A company is evaluating Kansas City and Atlanta as alternative locations for a new plant to manufacture PC’s for small businesses. The following information has been collected. They want to use this information to compare the two locations. Different SME’s (subject matter experts) scored each of the non-economic factors. So, unfortunately, the scores for the non-economic factors are scaled differently. The scales are indicated on the table. On each scale, the highest score is always the best value. For example, for the scale 0-4, the best value is 4. For each of the Non-economic factors, it is possible to score the maximum.
|
Critical Success Factor |
Factor Weight |
Scale |
Kansas City |
Atlanta |
|
Cost per computer |
0.50 |
$3,900 |
$4,300 |
|
|
Non-economic factors |
||||
|
Cost of living |
0.10 |
0-2 |
1.2 |
1.4 |
|
Labor availability |
0.10 |
0-3 |
2.1 |
2.1 |
|
Union activities |
0.15 |
0-4 |
1.6 |
2.4 |
|
Proximity to similar industries |
0.10 |
0-2 |
1.4 |
1.0 |
|
Local transportation systems |
0.05 |
0-2 |
1.4 |
1.8 |
a) Using the factor scoring (rating) method as we learned in class, which site should be selected?
b) Suppose that the company wants to consider Omaha as a third site. Although the cost per computer for Omaha has not been determined yet, the company does know it will be at least $3,900. The scores for the qualitative factors have been determined and are the following:
|
Critical Success Factor |
Omaha |
|
Cost per computer |
??? |
|
Cost of living |
1.4 |
|
Non-economic factors |
|
|
Labor availability |
1.5 |
|
Union activities |
2.2 |
|
Proximity to similar industries |
1.0 |
|
Local transportation systems |
1.2 |
Given the information provided in the problem and the additional information provided in this part of the problem, what is the Cost per computer for Omaha that makes it factor rating value the same Kansas City’s value?
The following problem is solved by following method.

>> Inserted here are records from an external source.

-- ==== Sys2Proof/Machine/Bits.lean ====
section
/-!
DEFINITION. Bit fields of a 64-bit register, byte order (R2) and the finite maps the state is built from.
A field is named by its highest and lowest bit, as the register tables of the spec name it.
-/
namespace Sys2Proof.Machine

/-- All-ones mask of bits `[hi:lo]` of a 64-bit word. -/
def fieldMask (hi lo : Nat) : Word64 := (BitVec.allOnes 64 >>> (63 + lo - hi)) <<< lo

/-- The value of bits `[hi:lo]` (R1). -/
def getBits (v : Word64) (hi lo : Nat) : Nat := (v.toNat >>> lo) % 2 ^ (hi + 1 - lo)

/-- `v` with bits `[hi:lo]` replaced by `x` (R1). -/
def setBits (v : Word64) (hi lo : Nat) (x : Nat) : Word64 :=
  (v &&& ~~~(fieldMask hi lo)) ||| ((BitVec.ofNat 64 x <<< lo) &&& fieldMask hi lo)

/-- One bit of a word. -/
def bitOf (v : Nat) (i : Nat) : Bool := v.testBit i

/-- Sign-extended value of an `n`-bit number. -/
def sext (n : Nat) (v : Nat) : Int :=
  let v := v % 2 ^ n
  if 2 ^ (n - 1) ≤ v then (v : Int) - (2 ^ n : Nat) else v

/-- `n`-bit two's complement encoding of an integer. -/
def twos (n : Nat) (x : Int) : Nat := (x % ((2 ^ n : Nat) : Int)).toNat

/-- Little-endian value of a list of bytes (R2): the first byte holds bits [7:0]. -/
def leNat : List Byte → Nat
  | [] => 0
  | b :: bs => b.toNat + 256 * leNat bs

/-- The `n` little-endian bytes of a number (R2). -/
def leBytes : Nat → Nat → List Byte
  | 0, _ => []
  | n + 1, v => BitVec.ofNat 8 v :: leBytes n (v / 256)

/-- Big-endian value of a list of bytes (network order). -/
def beNat (bs : List Byte) : Nat := leNat bs.reverse

/-- The `n` big-endian bytes of a number. -/
def beBytes (n v : Nat) : List Byte := (leBytes n v).reverse

/-- Little-endian field of a byte list: `n` bytes at offset `o`. -/
def leAt (bs : List Byte) (o n : Nat) : Nat := leNat ((bs.drop o).take n)

/-- Bits `[hi:lo]` of the little-endian number that starts at byte `o` of a byte list. -/
def bitsAt (bs : List Byte) (o hi lo : Nat) : Nat :=
  (leAt bs o (hi / 8 + 1) >>> lo) % 2 ^ (hi + 1 - lo)

/-- Signed little-endian field of `n` bytes. -/
def sleAt (bs : List Byte) (o n : Nat) : Int := sext (8 * n) (leAt bs o n)

/-- Saturating increment of a counter of `n` bits. -/
def satAdd (n v k : Nat) : Nat := min (v + k) (2 ^ n - 1)

/-- Number of set bits among the low `n`. -/
def popcount : Nat → Nat → Nat
  | 0, _ => 0
  | n + 1, v => (if v.testBit n then 1 else 0) + popcount n v

/-- The set bits of a number below `n`, lowest first. -/
def bitList (n v : Nat) : List Nat := (List.range n).filter (fun i => v.testBit i)

/-- `x` rounded up to a multiple of `a`. -/
def alignUp (x a : Nat) : Nat := if a = 0 then x else (x + a - 1) / a * a

/-- Ceiling of a division. -/
def ceilDiv (x a : Nat) : Nat := (x + a - 1) / a

/-! ### Finite maps keyed by a number: a key listed at most once, the newest first. -/

/-- A finite map from numbers to values. -/
abbrev SMap (α : Type) := List (Nat × α)

/-- The value under a key, if the key is listed. -/
def SMap.get? {α : Type} (m : SMap α) (k : Nat) : Option α :=
  match m with
  | [] => none
  | (k', v) :: r => if k' = k then some v else SMap.get? r k

/-- The map without a key. -/
def SMap.erase {α : Type} (m : SMap α) (k : Nat) : SMap α := m.filter (fun p => p.1 != k)

/-- The map with a key set to a value. -/
def SMap.put {α : Type} (m : SMap α) (k : Nat) (v : α) : SMap α := (k, v) :: SMap.erase m k

/-- The value under a key, or a default. -/
def SMap.getD {α : Type} (m : SMap α) (k : Nat) (d : α) : α := (SMap.get? m k).getD d

/-- Apply a function to every value. -/
def SMap.mapVal {α β : Type} (m : SMap α) (f : Nat → α → β) : SMap β := m.map (fun p => (p.1, f p.1 p.2))

/-- Drop the keys a test names. -/
def SMap.dropKeys {α : Type} (m : SMap α) (p : Nat → Bool) : SMap α := m.filter (fun x => !p x.1)

/-- Remove the first element that meets a test. -/
def eraseFirst {α : Type} (p : α → Bool) : List α → List α
  | [] => []
  | a :: r => if p a then r else a :: eraseFirst p r

/-- Replace every element that meets a test. -/
def updateWhere {α : Type} (p : α → Bool) (f : α → α) (l : List α) : List α :=
  l.map (fun a => if p a then f a else a)

/-- Fold a step over `0 … n-1`. -/
def forRange {σ : Type} (n : Nat) (s : σ) (f : σ → Nat → σ) : σ := (List.range n).foldl f s

end Sys2Proof.Machine
end

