-- ==== Sys2Proof/Machine/Checks.lean ====
section
/-!
DEFINITION. The commit check (R30, R34, R482, Table 2.17), with the consistency checks of every block chapter, and the
factory default Shape (R37).
-/
namespace Sys2Proof.Machine

open Sys2Proof

/-- A failed check: page, register offset, lowest bit of the field, code, and whether a cross-block rule was broken (R30). -/
structure CheckFail where
  pg : Nat
  off : Nat
  lsb : Nat
  code : Code
  cross : Bool
  deriving DecidableEq, Repr

/-- A failure at a named field. -/
def failAt (pg : Nat) (f : Fld) (code : Code) (cross : Bool) : CheckFail := ⟨pg, f.off, f.lo, code, cross⟩

/-- The state as it would be with another bank Live: for asking the checks' questions of that bank. -/
def State.withLive (s : State) (b : Bank) : State := { s with shape := { s.shape with live := b } }

/-- A device range lies in one set of HBM that belongs to a partition, within the set's frames (R305, R306). -/
def State.hbmRange (s : State) (p a n : Nat) : Bool :=
  match s.setOf? a with
  | none => false
  | some t => s.setPart? t == some p && decide (a + n ≤ setBase t + s.setFrames t * 2 ^ 21)

/-- The code of a device range a command names that does not fit the partition's memory, 0 when it fits (R305): 0x0A01 where its first
byte or its continuation does not exist, 0x0109 where its first byte is another partition's or, with `foreign`, lies in a memory that the
field may not name. -/
def State.outCode (s : State) (p a : Nat) (fits foreign : Bool) : Code :=
  if fits then 0
  else match s.xlate (some p) a with
    | .error e => if e = 0x0A01 ∨ e = 0x0109 ∨ (e = 0x0103 ∧ foreign = false) then e else if foreign then 0x0109 else 0x0A01
    | .ok _ => if foreign then 0x0109 else 0x0A01

/-- The code of a device range that must lie in the partition's HBM (R305). -/
def State.hbmCode (s : State) (p a n : Nat) : Code := s.outCode p a (s.hbmRange p a n) (!isHbm a)

/-- Offsets of the SH registers of a page class. -/
def shOffs (cls : Nat) : List Nat :=
  ((classRegs cls).filter (fun r => r.fields.any (fun f => f.acc == .sh))).map (fun r => r.off)

/-- First SH register of a page that differs between two banks. -/
def pageDiff? (a b : Bank) (pg : Nat) : Option Nat :=
  (shOffs (pgClass pg)).find? (fun o => SMap.getD a.words (regKey pg o) 0 != SMap.getD b.words (regKey pg o) 0)

/-- A partition's definition differs between two banks: some SH register of its PART page (R31). -/
def partChanged (a b : Bank) (p : Nat) : Bool := (pageDiff? a b (partPage p)).isSome

/-- The partitions whose definition differs between two banks. -/
def changedParts (a b : Bank) : List Nat := (List.range 64).filter (partChanged a b)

The factor rating method states that the factor rating which has the highest total score is the best alternative
so the site with highest total score must be selected as our site.
The Factor weight is weighted by the expert as their own measure.
The factor with most importance is weighted highest
The summation of Factor weight should be 1
Part 1
1. calculate the X score which is a product of factor weight (FW) and Kansas city scale (Kscale) of kansas city.
2.Similarly Calculate the X score which is a product of factor weight (FW) and Atlanta(Ascale) of Atlanta.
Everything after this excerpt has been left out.